After launching her campaign in February, Haley has likewise embarked on an evangelical messaging blitz, appearing alongside celebrity pastors, speaking at Christian universities, and meeting with evangelical political groups. One of her only notable backers so far is John Hagee, an infamous televangelist routinely courted by Republican presidential hopefuls.

Meanwhile, Pence—whose history in evangelical politics spans decades—has employed a similar strategy, speaking at numerous evangelical institutions to promote So Help Me God, a memoir of his time in the White House. Last month, he even used faith to poke fun at Donald Trump, far and away the favorite for the Republican nomination. “I read that some of those classified documents they found at Mar-a-Lago were actually stuck in the president’s Bible,” Pence said, “which proves he had absolutely no idea they were there.”

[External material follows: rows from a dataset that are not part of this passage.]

-- ==== Sys2Proof/Laws/State.lean ====
section
/-!
SUPPORT. What each update of the state leaves in each field: one lemma a field, so that no proof has
to unfold a record update.
-/

namespace Sys2Proof.Machine

variable (s : State)

/-! `withCrcOk` writes FLAGS.CRC_OK. -/

@[simp] theorem State.withCrcOk_msg (b : Bool) : (s.withCrcOk b).msg = s.msg := rfl
@[simp] theorem State.withCrcOk_pay (b : Bool) : (s.withCrcOk b).pay = s.pay := rfl
@[simp] theorem State.withCrcOk_crc (b : Bool) : (s.withCrcOk b).crc = s.crc := rfl
@[simp] theorem State.withCrcOk_cw (b : Bool) : (s.withCrcOk b).cw = s.cw := rfl
@[simp] theorem State.withCrcOk_sym (b : Bool) : (s.withCrcOk b).sym = s.sym := rfl
@[simp] theorem State.withCrcOk_llr (b : Bool) : (s.withCrcOk b).llr = s.llr := rfl
@[simp] theorem State.withCrcOk_samp (b : Bool) : (s.withCrcOk b).samp = s.samp := rfl
@[simp] theorem State.withCrcOk_wave (b : Bool) : (s.withCrcOk b).wave = s.wave := rfl
@[simp] theorem State.withCrcOk_spec (b : Bool) : (s.withCrcOk b).spec = s.spec := rfl
@[simp] theorem State.withCrcOk_cand (b : Bool) : (s.withCrcOk b).cand = s.cand := rfl
@[simp] theorem State.withCrcOk_res (b : Bool) : (s.withCrcOk b).res = s.res := rfl
@[simp] theorem State.withCrcOk_bp (b : Bool) : (s.withCrcOk b).bp = s.bp := rfl
@[simp] theorem State.withCrcOk_valid (b : Bool) : (s.withCrcOk b).valid = s.valid := rfl
@[simp] theorem State.withCrcOk_busy (b : Bool) : (s.withCrcOk b).busy = s.busy := rfl
@[simp] theorem State.withCrcOk_done (b : Bool) : (s.withCrcOk b).done = s.done := rfl
@[simp] theorem State.withCrcOk_fault (b : Bool) : (s.withCrcOk b).fault = s.fault := rfl
@[simp] theorem State.withCrcOk_aborted (b : Bool) : (s.withCrcOk b).aborted = s.aborted := rfl
@[simp] theorem State.withCrcOk_crcOk (b : Bool) : (s.withCrcOk b).crcOk = b := rfl
@[simp] theorem State.withCrcOk_conv (b : Bool) : (s.withCrcOk b).conv = s.conv := rfl
@[simp] theorem State.withCrcOk_malf (b : Bool) : (s.withCrcOk b).malf = s.malf := rfl
@[simp] theorem State.withCrcOk_lastErr (b : Bool) : (s.withCrcOk b).lastErr = s.lastErr := rfl
@[simp] theorem State.withCrcOk_faultInfo (b : Bool) :
    (s.withCrcOk b).faultInfo = s.faultInfo := rfl
@[simp] theorem State.withCrcOk_iter (b : Bool) : (s.withCrcOk b).iter = s.iter := rfl
@[simp] theorem State.withCrcOk_conf (b : Bool) : (s.withCrcOk b).conf = s.conf := rfl
@[simp] theorem State.withCrcOk_ncand (b : Bool) : (s.withCrcOk b).ncand = s.ncand := rfl
@[simp] theorem State.withCrcOk_nres (b : Bool) : (s.withCrcOk b).nres = s.nres := rfl
@[simp] theorem State.withCrcOk_nt (b : Bool) : (s.withCrcOk b).nt = s.nt := rfl
@[simp] theorem State.withCrcOk_nwave (b : Bool) : (s.withCrcOk b).nwave = s.nwave := rfl
@[simp] theorem State.withCrcOk_cfg (b : Bool) : (s.withCrcOk b).cfg = s.cfg := rfl
@[simp] theorem State.withCrcOk_phase (b : Bool) : (s.withCrcOk b).phase = s.phase := rfl
@[simp] theorem State.withCrcOk_cidx (b : Bool) : (s.withCrcOk b).cidx = s.cidx := rfl
@[simp] theorem State.withCrcOk_iterT (b : Bool) : (s.withCrcOk b).iterT = s.iterT := rfl
@[simp] theorem State.withCrcOk_abortReq (b : Bool) : (s.withCrcOk b).abortReq = s.abortReq := rfl
@[simp] theorem State.withCrcOk_run (b : Bool) : (s.withCrcOk b).run = s.run := rfl
@[simp] theorem State.withCrcOk_acc (b : Bool) : (s.withCrcOk b).acc = s.acc := rfl
@[simp] theorem State.withCrcOk_rdata (b : Bool) : (s.withCrcOk b).rdata = s.rdata := rfl
@[simp] theorem State.withCrcOk_ticks (b : Bool) : (s.withCrcOk b).ticks = s.ticks := rfl
@[simp] theorem State.withCrcOk_port (b : Bool) : (s.withCrcOk b).port = s.port := rfl
@[simp] theorem State.withCrcOk_draws (b : Bool) : (s.withCrcOk b).draws = s.draws := rfl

In the aftermath of the GOP’s disappointing midterm last year, several evangelical leaders launched their own broadsides against Trump, who they believe will sink the party in 2024 should he secure the nomination. But there is little evidence suggesting that the conservative base has taken these warnings to heart: Trump, despite his ever-growing legal woes, continues to make steady gains among likely Republican voters, according to data from FiveThirtyEight, which estimates his support at nearly 50%. Pence and Haley, meanwhile, are hovering in the mid-to-low single digits, while, according to Time, Scott is polling at roughly 1% nationally. Even in his home state, the appetite for “Tim Scott 2024” is marginal: A recent Winthrop University survey of likely Republican voters in South Carolina had him at only 7%, 11 points below Haley.

But that poor showing has not shaken Scott’s confidence. Asked whether he would support Trump if he wins the Republican nomination, Scott told CBS News on Wednesday, “I plan on being the nominee. Obviously, I have an exploratory committee moving forward.”

While Scott has tried to position himself as a bipartisan problem solver in Washington, the three-minute ad he released Wednesday tested a far more combative message. In it, the senator can be seen strolling past retired batteries stationed on Fort Sumter, the South Carolina island attacked by Confederate forces in the opening shots of the Civil War. Just as in 1861, Scott argued, America is being strained by internal divisions—a split fomented by “Joe Biden and the radical left” in an attempt to consolidate their power. The spot ended with an evangelical battle cry of sorts: “This is a fight we must win, and that will take faith,” Scott said. “Faith in God.”